• [Task details] Report every line of the data where the string "slice" appears.

[Dataset entries]
►
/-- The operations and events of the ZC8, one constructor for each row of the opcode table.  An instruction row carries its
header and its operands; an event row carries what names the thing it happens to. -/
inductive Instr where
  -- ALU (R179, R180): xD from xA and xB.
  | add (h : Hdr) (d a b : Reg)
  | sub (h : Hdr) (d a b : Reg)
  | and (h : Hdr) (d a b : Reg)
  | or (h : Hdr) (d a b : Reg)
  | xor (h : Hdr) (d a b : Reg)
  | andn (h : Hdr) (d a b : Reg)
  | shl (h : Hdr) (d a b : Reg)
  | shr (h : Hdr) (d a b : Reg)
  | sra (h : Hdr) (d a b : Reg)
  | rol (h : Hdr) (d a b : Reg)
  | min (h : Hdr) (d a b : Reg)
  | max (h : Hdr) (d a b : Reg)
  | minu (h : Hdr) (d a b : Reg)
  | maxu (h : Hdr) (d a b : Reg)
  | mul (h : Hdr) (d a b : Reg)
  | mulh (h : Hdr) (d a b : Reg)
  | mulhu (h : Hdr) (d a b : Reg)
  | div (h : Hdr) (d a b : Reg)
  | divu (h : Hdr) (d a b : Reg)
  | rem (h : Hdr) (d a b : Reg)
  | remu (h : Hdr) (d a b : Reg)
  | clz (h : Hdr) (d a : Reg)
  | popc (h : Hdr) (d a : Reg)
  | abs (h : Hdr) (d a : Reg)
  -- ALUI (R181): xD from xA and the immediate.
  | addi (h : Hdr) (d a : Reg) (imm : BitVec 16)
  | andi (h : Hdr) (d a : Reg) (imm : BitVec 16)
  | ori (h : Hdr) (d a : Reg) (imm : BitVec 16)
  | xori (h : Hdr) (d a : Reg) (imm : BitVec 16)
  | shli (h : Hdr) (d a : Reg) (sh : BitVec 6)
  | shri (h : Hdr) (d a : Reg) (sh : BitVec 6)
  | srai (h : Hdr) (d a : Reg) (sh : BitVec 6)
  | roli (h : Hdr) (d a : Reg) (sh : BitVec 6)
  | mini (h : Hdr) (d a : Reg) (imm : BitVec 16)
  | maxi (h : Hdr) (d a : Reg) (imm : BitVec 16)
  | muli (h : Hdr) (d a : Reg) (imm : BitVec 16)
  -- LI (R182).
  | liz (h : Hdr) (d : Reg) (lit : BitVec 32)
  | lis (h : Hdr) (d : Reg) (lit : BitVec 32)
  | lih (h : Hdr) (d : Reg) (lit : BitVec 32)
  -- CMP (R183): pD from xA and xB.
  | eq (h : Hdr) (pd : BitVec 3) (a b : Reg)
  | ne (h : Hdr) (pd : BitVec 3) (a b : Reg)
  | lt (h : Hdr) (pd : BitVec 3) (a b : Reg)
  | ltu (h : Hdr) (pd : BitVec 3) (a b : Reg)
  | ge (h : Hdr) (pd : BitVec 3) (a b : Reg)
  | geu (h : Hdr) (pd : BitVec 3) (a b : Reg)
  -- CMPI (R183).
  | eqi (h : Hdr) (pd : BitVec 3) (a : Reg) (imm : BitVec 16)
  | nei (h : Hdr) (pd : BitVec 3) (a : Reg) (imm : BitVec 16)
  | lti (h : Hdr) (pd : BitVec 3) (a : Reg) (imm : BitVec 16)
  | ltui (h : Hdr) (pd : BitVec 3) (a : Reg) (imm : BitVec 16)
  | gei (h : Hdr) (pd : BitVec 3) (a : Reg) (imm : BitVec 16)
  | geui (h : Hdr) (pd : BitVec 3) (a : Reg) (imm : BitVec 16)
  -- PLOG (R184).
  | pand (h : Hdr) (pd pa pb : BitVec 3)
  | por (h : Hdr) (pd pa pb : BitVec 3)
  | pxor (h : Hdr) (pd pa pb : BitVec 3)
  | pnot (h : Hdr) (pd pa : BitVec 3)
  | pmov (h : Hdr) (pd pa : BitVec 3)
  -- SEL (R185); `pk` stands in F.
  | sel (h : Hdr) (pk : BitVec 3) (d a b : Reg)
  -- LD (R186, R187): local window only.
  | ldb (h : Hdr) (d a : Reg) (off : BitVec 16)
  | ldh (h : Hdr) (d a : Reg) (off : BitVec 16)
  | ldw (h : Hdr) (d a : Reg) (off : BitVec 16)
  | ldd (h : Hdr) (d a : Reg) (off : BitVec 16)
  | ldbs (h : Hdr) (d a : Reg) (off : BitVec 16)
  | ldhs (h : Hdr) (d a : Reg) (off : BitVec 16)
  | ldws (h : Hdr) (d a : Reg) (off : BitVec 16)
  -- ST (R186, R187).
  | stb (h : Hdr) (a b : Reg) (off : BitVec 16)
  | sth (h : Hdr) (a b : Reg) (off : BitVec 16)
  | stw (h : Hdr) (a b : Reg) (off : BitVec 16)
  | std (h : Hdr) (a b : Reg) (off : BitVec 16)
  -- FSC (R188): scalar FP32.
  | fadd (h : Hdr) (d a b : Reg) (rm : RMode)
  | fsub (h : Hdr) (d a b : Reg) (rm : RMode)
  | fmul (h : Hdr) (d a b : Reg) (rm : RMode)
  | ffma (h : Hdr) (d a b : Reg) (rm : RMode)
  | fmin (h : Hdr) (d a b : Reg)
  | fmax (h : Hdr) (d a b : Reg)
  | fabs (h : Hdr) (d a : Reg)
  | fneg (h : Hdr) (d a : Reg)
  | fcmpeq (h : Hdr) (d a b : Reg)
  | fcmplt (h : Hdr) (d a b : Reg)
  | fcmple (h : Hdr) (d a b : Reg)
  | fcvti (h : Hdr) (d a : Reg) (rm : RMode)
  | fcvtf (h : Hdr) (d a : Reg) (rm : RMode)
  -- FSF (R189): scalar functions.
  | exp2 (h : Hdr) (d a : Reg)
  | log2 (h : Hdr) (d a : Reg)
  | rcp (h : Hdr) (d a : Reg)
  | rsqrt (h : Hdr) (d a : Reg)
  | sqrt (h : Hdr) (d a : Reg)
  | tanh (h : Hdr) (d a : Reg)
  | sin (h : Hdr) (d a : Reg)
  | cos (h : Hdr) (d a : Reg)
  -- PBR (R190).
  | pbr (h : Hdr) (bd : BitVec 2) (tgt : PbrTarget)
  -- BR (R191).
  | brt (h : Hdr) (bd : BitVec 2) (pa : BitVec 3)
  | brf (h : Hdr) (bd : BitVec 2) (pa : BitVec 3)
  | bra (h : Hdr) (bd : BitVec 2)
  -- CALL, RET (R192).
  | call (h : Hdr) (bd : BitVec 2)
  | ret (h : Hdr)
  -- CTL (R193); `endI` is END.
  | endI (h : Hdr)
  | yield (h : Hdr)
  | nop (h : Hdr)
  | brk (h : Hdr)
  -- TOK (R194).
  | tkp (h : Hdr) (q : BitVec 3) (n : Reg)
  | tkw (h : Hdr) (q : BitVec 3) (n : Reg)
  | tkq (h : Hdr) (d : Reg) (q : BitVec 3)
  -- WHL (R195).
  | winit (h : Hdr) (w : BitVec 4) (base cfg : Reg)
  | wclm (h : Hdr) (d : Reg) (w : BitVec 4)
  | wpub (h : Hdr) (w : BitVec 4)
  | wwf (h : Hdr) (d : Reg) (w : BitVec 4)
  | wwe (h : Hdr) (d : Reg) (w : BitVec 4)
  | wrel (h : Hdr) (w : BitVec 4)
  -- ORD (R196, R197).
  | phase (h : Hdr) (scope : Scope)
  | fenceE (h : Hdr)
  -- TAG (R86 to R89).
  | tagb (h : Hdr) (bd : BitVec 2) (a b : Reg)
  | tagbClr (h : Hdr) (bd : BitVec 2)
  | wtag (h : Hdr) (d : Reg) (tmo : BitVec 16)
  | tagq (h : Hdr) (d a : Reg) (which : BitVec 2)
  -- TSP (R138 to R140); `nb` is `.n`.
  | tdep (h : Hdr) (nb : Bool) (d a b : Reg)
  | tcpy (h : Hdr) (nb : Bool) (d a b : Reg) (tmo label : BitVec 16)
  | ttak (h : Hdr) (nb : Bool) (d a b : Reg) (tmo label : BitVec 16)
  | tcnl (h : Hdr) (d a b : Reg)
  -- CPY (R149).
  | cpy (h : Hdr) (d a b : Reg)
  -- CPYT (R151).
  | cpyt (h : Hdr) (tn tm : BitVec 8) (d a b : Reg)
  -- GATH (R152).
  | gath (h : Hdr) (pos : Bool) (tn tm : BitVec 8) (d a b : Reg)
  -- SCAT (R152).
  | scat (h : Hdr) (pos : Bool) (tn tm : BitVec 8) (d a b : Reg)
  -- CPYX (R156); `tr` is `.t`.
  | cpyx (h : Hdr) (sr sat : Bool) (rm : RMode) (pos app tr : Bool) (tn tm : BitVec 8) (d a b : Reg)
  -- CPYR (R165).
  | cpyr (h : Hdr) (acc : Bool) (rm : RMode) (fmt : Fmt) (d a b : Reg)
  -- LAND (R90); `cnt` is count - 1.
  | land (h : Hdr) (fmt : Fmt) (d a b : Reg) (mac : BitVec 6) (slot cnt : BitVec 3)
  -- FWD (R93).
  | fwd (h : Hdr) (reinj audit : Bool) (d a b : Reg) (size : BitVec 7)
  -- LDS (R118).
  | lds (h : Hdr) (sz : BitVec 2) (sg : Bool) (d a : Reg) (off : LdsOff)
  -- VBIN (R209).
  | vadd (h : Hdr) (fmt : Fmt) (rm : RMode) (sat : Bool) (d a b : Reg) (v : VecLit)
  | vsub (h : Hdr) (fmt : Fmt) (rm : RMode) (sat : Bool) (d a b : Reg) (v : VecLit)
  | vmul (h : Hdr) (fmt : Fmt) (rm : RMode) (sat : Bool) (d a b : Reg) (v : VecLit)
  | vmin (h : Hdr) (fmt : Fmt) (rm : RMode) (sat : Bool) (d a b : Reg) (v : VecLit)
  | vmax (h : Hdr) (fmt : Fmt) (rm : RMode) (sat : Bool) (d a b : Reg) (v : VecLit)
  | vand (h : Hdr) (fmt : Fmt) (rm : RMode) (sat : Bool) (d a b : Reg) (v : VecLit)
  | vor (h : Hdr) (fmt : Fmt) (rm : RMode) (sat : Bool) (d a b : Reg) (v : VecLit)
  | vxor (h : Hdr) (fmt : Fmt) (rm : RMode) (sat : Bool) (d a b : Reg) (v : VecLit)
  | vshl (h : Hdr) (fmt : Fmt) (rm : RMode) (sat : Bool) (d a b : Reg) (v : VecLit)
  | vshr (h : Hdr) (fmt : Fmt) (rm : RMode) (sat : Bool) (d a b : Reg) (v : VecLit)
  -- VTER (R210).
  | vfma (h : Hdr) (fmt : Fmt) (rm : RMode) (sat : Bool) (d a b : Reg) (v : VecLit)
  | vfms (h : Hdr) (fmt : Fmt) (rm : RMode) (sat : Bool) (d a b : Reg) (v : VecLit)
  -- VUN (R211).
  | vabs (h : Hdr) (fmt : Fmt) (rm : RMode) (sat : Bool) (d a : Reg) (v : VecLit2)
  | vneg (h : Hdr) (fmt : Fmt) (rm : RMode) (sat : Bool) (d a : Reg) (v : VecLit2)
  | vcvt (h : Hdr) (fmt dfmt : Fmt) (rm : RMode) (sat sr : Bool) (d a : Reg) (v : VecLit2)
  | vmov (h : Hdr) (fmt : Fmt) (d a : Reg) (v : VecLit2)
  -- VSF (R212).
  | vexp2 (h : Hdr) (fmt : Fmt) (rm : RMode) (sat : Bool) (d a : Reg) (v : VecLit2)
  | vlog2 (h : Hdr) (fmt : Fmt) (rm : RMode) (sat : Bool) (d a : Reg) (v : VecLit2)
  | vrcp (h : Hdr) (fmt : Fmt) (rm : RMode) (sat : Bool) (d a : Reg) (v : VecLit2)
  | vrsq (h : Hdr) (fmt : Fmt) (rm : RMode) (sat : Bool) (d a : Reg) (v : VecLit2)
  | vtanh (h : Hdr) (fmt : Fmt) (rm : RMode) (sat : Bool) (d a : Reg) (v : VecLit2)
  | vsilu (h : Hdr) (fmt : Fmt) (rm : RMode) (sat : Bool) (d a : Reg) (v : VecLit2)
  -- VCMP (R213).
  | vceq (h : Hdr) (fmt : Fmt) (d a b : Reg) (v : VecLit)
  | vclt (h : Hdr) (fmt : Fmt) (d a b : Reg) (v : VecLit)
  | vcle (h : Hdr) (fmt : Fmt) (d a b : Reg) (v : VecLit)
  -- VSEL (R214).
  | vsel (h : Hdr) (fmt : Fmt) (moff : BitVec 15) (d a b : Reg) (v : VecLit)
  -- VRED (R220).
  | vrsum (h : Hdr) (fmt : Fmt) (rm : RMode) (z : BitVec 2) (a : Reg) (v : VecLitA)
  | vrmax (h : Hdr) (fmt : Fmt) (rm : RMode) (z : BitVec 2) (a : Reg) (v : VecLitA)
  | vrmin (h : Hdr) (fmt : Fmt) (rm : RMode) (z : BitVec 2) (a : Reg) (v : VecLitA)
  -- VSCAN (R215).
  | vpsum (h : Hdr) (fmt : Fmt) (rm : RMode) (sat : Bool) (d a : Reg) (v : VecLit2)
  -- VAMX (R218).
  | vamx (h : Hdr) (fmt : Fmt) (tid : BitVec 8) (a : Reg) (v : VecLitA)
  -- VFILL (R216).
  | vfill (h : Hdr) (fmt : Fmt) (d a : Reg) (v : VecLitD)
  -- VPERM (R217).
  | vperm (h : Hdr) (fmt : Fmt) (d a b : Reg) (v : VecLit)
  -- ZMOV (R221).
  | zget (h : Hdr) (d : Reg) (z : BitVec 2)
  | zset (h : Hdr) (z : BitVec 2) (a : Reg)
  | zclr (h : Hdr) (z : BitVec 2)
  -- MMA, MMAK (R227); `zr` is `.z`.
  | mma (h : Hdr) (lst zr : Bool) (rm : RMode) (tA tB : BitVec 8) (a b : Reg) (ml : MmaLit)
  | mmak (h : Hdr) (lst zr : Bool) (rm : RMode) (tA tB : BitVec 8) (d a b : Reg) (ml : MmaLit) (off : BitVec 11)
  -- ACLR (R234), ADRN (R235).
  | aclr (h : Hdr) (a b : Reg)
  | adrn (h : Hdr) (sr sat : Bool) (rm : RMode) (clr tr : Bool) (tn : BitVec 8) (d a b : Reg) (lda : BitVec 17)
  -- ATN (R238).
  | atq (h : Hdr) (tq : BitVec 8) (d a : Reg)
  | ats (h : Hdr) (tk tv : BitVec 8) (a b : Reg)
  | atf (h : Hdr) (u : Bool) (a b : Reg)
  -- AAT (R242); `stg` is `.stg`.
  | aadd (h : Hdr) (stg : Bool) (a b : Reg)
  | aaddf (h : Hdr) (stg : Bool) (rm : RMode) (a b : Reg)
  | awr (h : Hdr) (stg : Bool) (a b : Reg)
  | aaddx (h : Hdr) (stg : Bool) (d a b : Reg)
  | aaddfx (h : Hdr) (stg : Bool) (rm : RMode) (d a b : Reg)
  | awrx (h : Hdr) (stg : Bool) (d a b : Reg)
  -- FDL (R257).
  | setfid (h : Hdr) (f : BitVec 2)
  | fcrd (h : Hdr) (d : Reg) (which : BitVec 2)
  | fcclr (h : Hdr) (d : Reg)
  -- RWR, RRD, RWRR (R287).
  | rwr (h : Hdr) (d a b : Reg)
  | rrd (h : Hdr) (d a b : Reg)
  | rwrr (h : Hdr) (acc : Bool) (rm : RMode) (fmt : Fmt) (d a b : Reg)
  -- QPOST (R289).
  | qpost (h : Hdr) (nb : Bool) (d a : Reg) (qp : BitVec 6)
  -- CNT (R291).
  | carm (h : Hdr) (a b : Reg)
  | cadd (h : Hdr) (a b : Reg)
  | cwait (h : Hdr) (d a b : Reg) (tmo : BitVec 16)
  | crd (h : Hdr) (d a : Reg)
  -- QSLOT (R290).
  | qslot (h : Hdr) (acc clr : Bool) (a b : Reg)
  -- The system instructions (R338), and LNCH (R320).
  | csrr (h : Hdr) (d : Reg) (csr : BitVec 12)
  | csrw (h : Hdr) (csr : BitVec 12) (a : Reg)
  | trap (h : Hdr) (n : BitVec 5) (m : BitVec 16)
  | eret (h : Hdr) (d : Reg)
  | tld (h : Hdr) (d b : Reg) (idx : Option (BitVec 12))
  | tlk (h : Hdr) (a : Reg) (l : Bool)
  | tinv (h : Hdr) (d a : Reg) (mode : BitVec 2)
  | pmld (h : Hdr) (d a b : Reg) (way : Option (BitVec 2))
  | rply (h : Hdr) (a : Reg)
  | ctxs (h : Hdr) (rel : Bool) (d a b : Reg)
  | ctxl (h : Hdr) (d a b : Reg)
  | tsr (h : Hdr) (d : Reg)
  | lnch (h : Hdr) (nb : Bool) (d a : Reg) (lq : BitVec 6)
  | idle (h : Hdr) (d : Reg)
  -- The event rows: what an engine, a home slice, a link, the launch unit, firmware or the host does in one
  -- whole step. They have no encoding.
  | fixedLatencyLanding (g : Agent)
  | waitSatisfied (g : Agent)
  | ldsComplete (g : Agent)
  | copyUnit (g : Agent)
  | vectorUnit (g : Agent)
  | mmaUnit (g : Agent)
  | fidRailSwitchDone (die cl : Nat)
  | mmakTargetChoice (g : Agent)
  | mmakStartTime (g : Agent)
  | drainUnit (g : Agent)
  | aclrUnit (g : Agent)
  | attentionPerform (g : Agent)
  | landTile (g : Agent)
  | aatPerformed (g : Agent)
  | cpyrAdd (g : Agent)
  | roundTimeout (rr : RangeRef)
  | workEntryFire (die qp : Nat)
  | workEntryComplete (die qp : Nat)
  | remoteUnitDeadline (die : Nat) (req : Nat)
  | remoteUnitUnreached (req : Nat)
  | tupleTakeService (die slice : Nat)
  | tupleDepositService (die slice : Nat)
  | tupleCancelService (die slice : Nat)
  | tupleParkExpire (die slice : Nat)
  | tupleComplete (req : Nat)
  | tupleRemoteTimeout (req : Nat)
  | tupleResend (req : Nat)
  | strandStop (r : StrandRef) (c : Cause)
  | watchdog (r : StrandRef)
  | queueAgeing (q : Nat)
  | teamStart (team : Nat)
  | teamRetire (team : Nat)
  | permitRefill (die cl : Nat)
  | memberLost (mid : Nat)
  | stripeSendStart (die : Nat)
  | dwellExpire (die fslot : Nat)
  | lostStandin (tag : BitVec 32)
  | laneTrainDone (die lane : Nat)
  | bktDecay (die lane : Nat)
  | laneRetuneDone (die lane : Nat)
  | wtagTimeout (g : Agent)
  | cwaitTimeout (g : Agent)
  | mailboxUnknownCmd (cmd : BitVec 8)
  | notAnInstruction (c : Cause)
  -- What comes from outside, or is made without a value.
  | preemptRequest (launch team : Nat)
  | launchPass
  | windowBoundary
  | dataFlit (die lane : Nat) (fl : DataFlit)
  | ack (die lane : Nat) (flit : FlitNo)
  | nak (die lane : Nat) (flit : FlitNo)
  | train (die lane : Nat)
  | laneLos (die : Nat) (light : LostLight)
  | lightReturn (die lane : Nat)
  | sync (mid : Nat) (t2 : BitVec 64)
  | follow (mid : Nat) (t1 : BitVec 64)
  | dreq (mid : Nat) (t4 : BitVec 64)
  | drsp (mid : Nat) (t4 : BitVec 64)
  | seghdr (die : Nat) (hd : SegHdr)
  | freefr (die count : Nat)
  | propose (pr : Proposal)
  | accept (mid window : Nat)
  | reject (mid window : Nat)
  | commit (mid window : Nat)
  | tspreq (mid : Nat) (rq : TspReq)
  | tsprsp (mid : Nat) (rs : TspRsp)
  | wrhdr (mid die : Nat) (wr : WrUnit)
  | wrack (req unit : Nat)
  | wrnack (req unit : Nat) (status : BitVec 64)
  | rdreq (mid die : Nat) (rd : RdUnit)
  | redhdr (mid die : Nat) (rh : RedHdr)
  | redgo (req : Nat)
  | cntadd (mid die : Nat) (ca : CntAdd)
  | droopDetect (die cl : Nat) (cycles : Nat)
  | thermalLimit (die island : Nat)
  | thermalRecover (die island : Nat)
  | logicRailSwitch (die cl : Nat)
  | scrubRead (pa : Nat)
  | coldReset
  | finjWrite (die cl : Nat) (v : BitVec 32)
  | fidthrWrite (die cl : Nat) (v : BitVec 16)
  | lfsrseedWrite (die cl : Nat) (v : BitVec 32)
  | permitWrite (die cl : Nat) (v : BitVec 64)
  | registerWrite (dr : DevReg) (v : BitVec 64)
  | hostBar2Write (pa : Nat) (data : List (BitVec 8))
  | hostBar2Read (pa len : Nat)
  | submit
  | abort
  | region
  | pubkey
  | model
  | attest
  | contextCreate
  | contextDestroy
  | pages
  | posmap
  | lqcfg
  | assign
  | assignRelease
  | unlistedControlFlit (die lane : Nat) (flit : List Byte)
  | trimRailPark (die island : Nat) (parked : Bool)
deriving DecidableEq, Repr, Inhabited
◄
• [Task output]
  -- The event rows: what an engine, a home slice, a link, the launch unit, firmware or the host does in one
  | tupleTakeService (die slice : Nat)
  | tupleDepositService (die slice : Nat)
  | tupleCancelService (die slice : Nat)
  | tupleParkExpire (die slice : Nat)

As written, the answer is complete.